The format change, as in other big cities that no longer have country stations, stems in large part from changing demographics. A top executive at Emmis Communications, which owns KZLA, told The Times that 60% of the local audience is Latino, Asian or African American, while "country fans are about 98% Caucasian." The top slots in Arbitron's local radio rankings have been dominated in recent years by stations offering Spanish programming, hip-hop, R&B and pop hits, while KZLA's ratings have been mired just outside the Top 20.

The other significant change in the last decade was the Telecommunications Act of 1996, which triggered a wave of consolidation in the radio business. Instead of a local limit of two stations (one AM, one FM) and a national limit of 40, the law allowed companies to control up to eight stations in the largest local markets and an unlimited number nationally. Opponents of deregulation blame it for many of radio's ills, including narrower playlists and less diversity. But advocates particularly Clear Channel Communications, which skyrocketed from 40 stations to about 1,200 say the more stations a company owns in a market, the more formats it will offer.

There's logic to that argument. If a company has only a few stations, it is likely to target the biggest demographic groups in a market. The more stations, the more incentive to expand its reach by going after smaller niches. In reality, though, many groups offer multiple variations on one or two formats, hoping to capture as much of the biggest audience segments as possible. KZLA's switch brings its format closer to that of Emmis' other station in Los Angeles, KPWR-FM, which is an urban-hits outlet. Similarly, Clear Channel's five stations in and around Los Angeles all offer hit songs from a narrow range of genres.

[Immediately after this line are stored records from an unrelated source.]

/-- Settles O59: the rows of bits go through the decoder of their item, each with its own lemma; the rows that are lines are read field by
field. -/
theorem decodeInvertsEncode : Obligations.DecodeInvertsEncode := by
  intro ch i hi
  cases i with
  | varintV1 v => exact congrArg Except.ok (decodeVarint_varintV1 v)
  | varintV2 v => exact congrArg Except.ok (decodeVarint_varintV2 v)
  | varintV3 v => exact congrArg Except.ok (decodeVarint_varintV3 v)
  | varintV4 v => exact congrArg Except.ok (decodeVarint_varintV4 v)
  | varintIllegalN n => exact congrArg Except.ok (decodeVarint_varintIllegalN (of_decide_eq_true hi))
  | packgroup flags data => exact congrArg Except.ok (decodeGroup_group hi)
  | varintEnc value => exact (if_pos value.isLt).trans (by rw [BitVec.ofNat_toNat, BitVec.setWidth_eq])
  | send cmd raw => exact (if_pos (is7_wide cmd)).trans (by rw [low7_wide])
  | txUpload block => exact dif_pos ⟨Nat.le_add_left .., block.isLt⟩
  | rxPassthru m => exact congrArg Except.ok (decodeInbound_passthru hi)
  | rxEnqack1 | rxEnqack2 | rxStatus | rxAmpcabReq | rxAmpcab | rxX0A | rxNamesReq | rxNames | rxCurnameReq | rxCurname | rxEnddump
  | rxDump | rxExpr | rxX28 | rxCustom | rxParam | rxPatchchg | rxX2E | rxAck | rxNak => exact decode_inboundItem _ _ hi
  | rxUnrec cmd ch' wire =>
    obtain ⟨hcmd, hwire⟩ := Bool.and_eq_true_iff.mp hi
    exact congrArg Except.ok ((decodeInbound_frameBytes cmd ch' hwire).trans (inboundRow_unrec hcmd ch' wire))
  | txNamesReq bank => cases bank <;> exact decode_outboundItem_own ch rfl
  | txStatusReq | txAmpcabReq | txCurnameReq | txKeepalive | txAck => exact decode_outboundItem_own ch rfl
  | txHost cmd raw =>
    have hown : ownMessage cfg (wide cmd) raw = none := Option.isNone_iff_eq_none.mp hi
    exact (decode_outboundItem ch cmd raw).trans (by rw [hown]; rfl)
  | txEnquiry => exact decodeOutbound_enquiry hi
  | varintIllegal0 | varintDec | pack | unpack | cksum | frameBuild | frameBuildP | frameParse | frameUnpack | fullResync | rawOf | abort
  | reset | portOpen | portClose | hostResync | hostSend | uploadStart | wdTick | rx => rfl

/-- Settles O58: each word is the encoding of its instruction, on channel 0. -/
theorem sampleWordsDecodeAsWritten : Obligations.SampleWordsDecodeAsWritten := by
  have sample (i : Instr) (h : WellFormed i) : decode (encode 0 i) = .ok i := decodeInvertsEncode 0 i h
  exact ⟨sample (.varintV1 0x0A) rfl, sample (.varintV2 0xC8) rfl, sample (.varintV3 0x07D0) rfl, sample (.varintV4 0x010000) rfl,
    sample .varintIllegal0 rfl, sample (.varintIllegalN 0x04) rfl, sample (.packgroup 0x50 [0x02, 0x07, 0x50]) rfl,
    sample (.rxEnqack2 0x03 []) rfl, sample (.rxUnrec 0x55 0x00 []) rfl, sample (.rxPassthru [0xC0, 0x05]) rfl,
    sample .txStatusReq rfl, sample (.varintEnc 2000) rfl⟩

/-! The block's own messages as their bytes (R103, R201). -/

/-- R201: what Send does with its frame. -/
def State.sendOrLog (s : State) (m : Bytes) : State :=
  s.emit (if s.portOpen then .tx m else .log .portNotOpen)

/-- R92: `0x46` is the exclusive or of the fixed ids, and the channel is one of the bytes the checksum runs over. -/
theorem frameBytes_eq_gnxf (ch : Seven) (cmd : Byte) (wire : Bytes) :
    frameBytes cfg (wide ch) cmd wire = gnxf ch (cmd :: wire) (0x46 ^^^ cksum (cmd :: wire)) := by
  have hsum : cksum (frameBody cfg (wide ch) cmd wire) = 0x46 ^^^ cksum (cmd :: wire) ^^^ wide ch := by
    simp only [frameBody, List.cons_append, List.nil_append, cksum_cons, cfg_mnfrId, cfg_deviceId]
    have hids : (0x46 : Byte) = 0x00 ^^^ (0x00 ^^^ (0x10 ^^^ 0x56)) := rfl
    rw [hids]
    ac_rfl
  rw [frameBytes_cfg, hsum]
  rfl

theorem send_eq_sendOrLog (cmd : Seven) (raw : Bytes) (s : State) :
    send cfg cmd raw s = s.sendOrLog (gnxfOf s.channel cmd raw) := by
  rw [send_eq, State.sendOrLog, gnxfOf_eq]

theorem send_gnxf {cmd : Seven} {raw fromCommand : Bytes} {ck : Byte} (hbytes : wide cmd :: pack cfg raw = fromCommand)
    (hck : 0x46 ^^^ cksum fromCommand = ck) (s : State) :
    send cfg cmd raw s = s.sendOrLog (gnxf s.channel fromCommand ck) := by
  subst hbytes hck
  rw [send_eq_sendOrLog, gnxfOf_eq, frameBytes_eq_gnxf]

theorem txStatusReq_eq (s : State) : txStatusReq cfg s = s.sendOrLog (gnxf s.channel [0x05, 0x00, 0x01] 0x42) :=
  send_gnxf rfl rfl s

theorem txNamesReq_factory_eq (s : State) : txNamesReq cfg .factory s = s.sendOrLog (gnxf s.channel [0x12, 0x00, 0x00] 0x54) :=
  send_gnxf rfl rfl s

theorem txNamesReq_user_eq (s : State) : txNamesReq cfg .user s = s.sendOrLog (gnxf s.channel [0x12, 0x00, 0x01] 0x55) :=
  send_gnxf rfl rfl s

theorem txAmpcabReq_eq (s : State) : txAmpcabReq cfg s = s.sendOrLog (gnxf s.channel [0x07] 0x41) :=
  send_gnxf rfl rfl s

theorem txCurnameReq_eq (s : State) : txCurnameReq cfg s = s.sendOrLog (gnxf s.channel [0x20] 0x66) :=
  send_gnxf rfl rfl s

theorem txKeepalive_eq (s : State) : txKeepalive cfg s = s.sendOrLog (gnxf s.channel [0x76] 0x30) :=
  send_gnxf rfl rfl s

theorem txAck_eq (s : State) : txAck cfg s = s.sendOrLog (gnxf s.channel [0x7E, 0x00, 0x21] 0x19) :=
  send_gnxf rfl rfl s

theorem State.sendOrLog_open {s : State} (h : s.portOpen = true) (m : Bytes) : s.sendOrLog m = s.emit (.tx m) := by
  rw [State.sendOrLog, if_pos h]

/-- Settles O47: each row but the enquiry's is the Send of its frame, and TX.UPLOAD's only while an upload runs. -/
theorem ownMessagesLeaveByteForByte : Obligations.OwnMessagesLeaveByteForByte := by
  intro s
  have next {t u : State} (h : t = u) : (.next t : Outcome) = .next u := congrArg _ h
  refine ⟨next (txStatusReq_eq s), next (txNamesReq_factory_eq s), next (txNamesReq_user_eq s), next (txAmpcabReq_eq s),
    next (txCurnameReq_eq s), next (txKeepalive_eq s), next (txAck_eq s), fun i => ?_, rfl⟩
  obtain ⟨hruns, e⟩ | ⟨hnot, e⟩ := execTxUpload_cases i s
  · rw [if_pos hruns]
    exact e.trans (next (send_eq_sendOrLog ..))
  · rw [if_neg hnot]
    exact e

/-! The operands of a parameter change (R105, R206). -/

theorem rawOf_ok {p : ParsedFrame} {raw : Bytes} (h : unpack cfg p.wire = .ok raw) : rawOf cfg p = .ok raw := by
  rw [rawOf, h]

theorem rawOf_error {p : ParsedFrame} {x : ErrorCode} (h : unpack cfg p.wire = .error x) :
    rawOf cfg p = .error (.payloadMalformed p.commandCode) := by
  rw [rawOf, h]

theorem paramOperands_ok {p : ParsedFrame} {sect parameter : Byte} {rest : Bytes} {pos value : Nat}
    (hraw : unpack cfg p.wire = .ok (sect :: parameter :: rest))
    (hvalue : varintDec (sect :: parameter :: rest) 2 = .ok (pos, value)) :
    paramOperands cfg p = .ok (sect, parameter, value) := by
  have hlen : ¬ (sect :: parameter :: rest).length < 2 := by simp
  simp only [paramOperands, rawOf_ok hraw, hlen, if_false, hvalue]
  rfl

theorem paramOperands_error {p : ParsedFrame}
    (h : ∀ raw : Bytes, unpack cfg p.wire = .ok raw → raw.length < 2 ∨ ∀ pos value : Nat, varintDec raw 2 ≠ .ok (pos, value)) :
    paramOperands cfg p = .error (.payloadMalformed p.commandCode) := by
  cases hraw : unpack cfg p.wire with
  | error x => simp only [paramOperands, rawOf_error hraw]
  | ok raw =>
    simp only [paramOperands, rawOf_ok hraw]
    obtain hshort | hvarint := h raw hraw
    · rw [if_pos hshort]
    · cases hvalue : varintDec raw 2 with
      | error x => simp
      | ok r => exact absurd hvalue (hvarint r.1 r.2)

/-- R221: section `0x0E` is not dispatched. -/
theorem dispatchParam_ok {p : ParsedFrame} {sect parameter : Byte} {value : Nat} (s : State)
    (h : paramOperands cfg p = .ok (sect, parameter, value)) :
    dispatchParam cfg p s = if sect = 0x0E then s else s.emit (.dispatch (.paramChange sect parameter value)) := by
  rw [dispatchParam, h, orAbort_ok]
  exact ite_not ..

theorem dispatchParam_error {p : ParsedFrame} {x : ErrorCode} (s : State) (h : paramOperands cfg p = .error x) :
    dispatchParam cfg p s = abort cfg x s := by
  rw [dispatchParam, h, orAbort_error]

/-- R221: the operands' dispatch, or its abort, leaves the port and the channel. -/
theorem keepsLink_dispatchParam (p : ParsedFrame) (s : State) : KeepsLink s (dispatchParam cfg p s) :=
  (KeepsLink.refl s).orAbort fun _ => .ite ((KeepsLink.refl s).emit _) (.refl s)

/-- R221: the keep-alive follows whatever the operands led to. -/
theorem handleParam_connected {s : State} (ho : s.portOpen = true) (hc : s.connected = true) (p : ParsedFrame) :
    handleParam cfg p s = (dispatchParam cfg p s).emit (.tx (gnxf s.channel [0x76] 0x30)) := by
  have kept := keepsLink_dispatchParam p s
  rw [handleParam, if_pos hc, txKeepalive_eq, State.sendOrLog_open (kept.portOpen.trans ho), kept.channel]

/-- Settles O41: the clauses are those of the operands' reading, and the keep-alive is one lemma for both. -/
theorem paramChangeIsAlwaysAnsweredByAKeepAlive : Obligations.ParamChangeIsAlwaysAnsweredByAKeepAlive := by
  intro ch wire s ho
  have hexec : exec (.rxParam ch wire) s = .next (handleParam cfg (parsedOf cfg 0x2C ch wire) s.feed) :=
    congrArg Host.Outcome.next (onFrame_open _ _ _ _ _ _ ho)
  refine ⟨fun hc => ?_, fun sect parameter rest pos value hc hraw hvalue => ?_, fun hc hbad => ?_⟩
  · rw [hexec, handleParam, if_neg (by simp [hc])]
    rfl
  · rw [hexec, handleParam_connected (s := s.feed) ho hc,
      dispatchParam_ok _ (paramOperands_ok (p := parsedOf cfg 0x2C ch wire) hraw hvalue)]
    by_cases hsect : sect = 0x0E
    · rw [if_pos hsect, if_pos hsect, List.append_nil]
      rfl
    · rw [if_neg hsect, if_neg hsect]
      rfl
  · rw [hexec, handleParam_connected (s := s.feed) ho hc,
      dispatchParam_error _ (paramOperands_error (p := parsedOf cfg 0x2C ch wire) hbad), abort_feed]
    rfl

/-! The two lists of an amp/cab response (R106). -/

/-- R106: an entry with its pad, as it stands in a payload. -/
def entryBytes (e : NameEntry × Byte) : Bytes :=
  [e.1.index] ++ e.1.name ++ [e.2]

/-- R106: a list behind its count byte. -/
def listBytes (es : List (NameEntry × Byte)) : Bytes :=
  [BitVec.ofNat 8 es.length] ++ es.flatMap entryBytes

theorem nameEntries_succ (raw : Bytes) (pos count : Nat) :
    nameEntries raw pos (count + 1) =
      ⟨byteAt raw pos, slice raw (pos + 1) (pos + 7)⟩ :: nameEntries raw (pos + 8) count := by
  simp only [nameEntries, List.range_succ_eq_map, List.map_cons, List.map_map, Function.comp_def]
  congr 1
  apply List.map_congr_left
  intro i _
  simp [Nat.mul_add, Nat.add_assoc, Nat.add_comm 8]

theorem nameEntries_entryBytes (es : List (NameEntry × Byte)) (before after : Bytes) (h : ∀ e ∈ es, e.1.name.length = 6) :
    nameEntries (before ++ es.flatMap entryBytes ++ after) before.length es.length = es.map (·.1) := by
  induction es generalizing before with
  | nil => rfl
  | cons e es ih =>
    obtain ⟨he, hes⟩ := List.forall_mem_cons.mp h
    have hlen : (before ++ entryBytes e).length = before.length + 8 := by simp [entryBytes, he]
    have hraw : before ++ (e :: es).flatMap entryBytes ++ after =
        before ++ entryBytes e ++ (es.flatMap entryBytes ++ after) := by simp
    have hindex : byteAt (before ++ entryBytes e ++ (es.flatMap entryBytes ++ after)) before.length = e.1.index := by
      simp [byteAt, entryBytes]
    have hname : slice (before ++ entryBytes e ++ (es.flatMap entryBytes ++ after)) (before.length + 1) (before.length + 7) =
        e.1.name := by
      simp [slice, entryBytes, he]
    rw [List.length_cons, nameEntries_succ, hraw, hindex, hname, ← hlen, ← List.append_assoc, ih _ hes]
    rfl

/-- R217: the list's entries are all there. -/
theorem nameList_ok (x : ErrorCode) {raw : Bytes} {pos : Nat} (h : pos + 1 + 8 * (byteAt raw pos).toNat ≤ raw.length) :
    nameList x raw pos =
      .ok (nameEntries raw (pos + 1) (byteAt raw pos).toNat, pos + 1 + 8 * (byteAt raw pos).toNat) := by
  have hpos : ¬ pos ≥ raw.length := by omega
  simp only [nameList, hpos, if_false, gt_iff_lt, Nat.not_lt.mpr h]

/-- R217: the count byte or an entry is not there. -/
theorem nameList_error (x : ErrorCode) {raw : Bytes} {pos : Nat} (h : raw.length < pos + 1 + 8 * (byteAt raw pos).toNat) :
    nameList x raw pos = .error x := by
  simp [nameList, h]

theorem length_listBytes {es : List (NameEntry × Byte)} (h : ∀ e ∈ es, e.1.name.length = 6) :
    (listBytes es).length = 1 + 8 * es.length := by
  have hentry : es.map (fun e => (entryBytes e).length) = es.map fun _ => 8 :=
    List.map_congr_left fun e he => by simp [entryBytes, h e he]
  simp [listBytes, List.length_flatMap, hentry, Nat.add_comm, Nat.mul_comm]

theorem nameList_listBytes (x : ErrorCode) {es : List (NameEntry × Byte)} (before after : Bytes) (hcount : es.length < 256)
    (h : ∀ e ∈ es, e.1.name.length = 6) :
    nameList x (before ++ listBytes es ++ after) before.length = .ok (es.map (·.1), before.length + (listBytes es).length) := by
  have hbyte : (byteAt (before ++ listBytes es ++ after) before.length).toNat = es.length := by
    simp [byteAt, listBytes, Nat.mod_eq_of_lt hcount]
  have hentries : nameEntries (before ++ listBytes es ++ after) (before.length + 1) es.length = es.map (·.1) := by
    simpa [listBytes] using nameEntries_entryBytes es (before ++ [BitVec.ofNat 8 es.length]) after h
  have hfits : before.length + 1 + 8 * es.length ≤ (before ++ listBytes es ++ after).length := by
    simp only [List.length_append, length_listBytes h]; omega
  rw [nameList_ok x (by rwa [hbyte]), hbyte, hentries, length_listBytes h, Nat.add_assoc]

theorem ampCabOperands_ok {p : ParsedFrame} {amps cabs : List (NameEntry × Byte)} {tail : Bytes} (ha : amps.length < 256)
    (hc : cabs.length < 256) (hnames : ∀ e ∈ amps ++ cabs, e.1.name.length = 6)
    (hraw : unpack cfg p.wire = .ok (listBytes amps ++ listBytes cabs ++ tail)) :
    ampCabOperands cfg p = .ok (amps.map (·.1), cabs.map (·.1)) := by
  obtain ⟨hamps, hcabs⟩ := List.forall_mem_append.mp hnames
  have hfirst := nameList_listBytes (.payloadMalformed p.commandCode) [] (listBytes cabs ++ tail) ha hamps
  have hsecond := nameList_listBytes (.payloadMalformed p.commandCode) (listBytes amps) tail hc hcabs
  simp only [List.nil_append, List.length_nil, Nat.zero_add, ← List.append_assoc] at hfirst
  simp only [ampCabOperands, rawOf_ok hraw, hfirst, hsecond]

theorem ampCabOperands_error {p : ParsedFrame} {raw : Bytes} (hraw : unpack cfg p.wire = .ok raw)
    (hshort : raw.length < 2 + 8 * (byteAt raw 0).toNat ∨
      raw.length < 2 + 8 * (byteAt raw 0).toNat + 8 * (byteAt raw (1 + 8 * (byteAt raw 0).toNat)).toNat) :
    ampCabOperands cfg p = .error (.payloadMalformed p.commandCode) := by
  by_cases hamps : raw.length < 0 + 1 + 8 * (byteAt raw 0).toNat
  · simp only [ampCabOperands, rawOf_ok hraw, nameList_error _ hamps]
  · rw [Nat.zero_add] at hamps
    have hcabs : raw.length < 1 + 8 * (byteAt raw 0).toNat + 1 + 8 * (byteAt raw (1 + 8 * (byteAt raw 0).toNat)).toNat := by omega
    have hfirst := nameList_ok (.payloadMalformed p.commandCode) (pos := 0) (by simpa using hamps)
    simp only [Nat.zero_add] at hfirst
    simp only [ampCabOperands, rawOf_ok hraw, hfirst, nameList_error _ hcabs]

Southern California's country music audience is nothing to sneeze at more country CDs are sold in Los Angeles than in any other city. Granted, country doesn't dominate the Billboard Top 200, but neither is it a niche genre. So you'd think that some local radio broadcaster would leap at the chance to fill the void left by KZLA. Otherwise, the field will be conceded to competitors in neighboring counties and on satellite, putting more distance in the public's mind between "local" and "radio."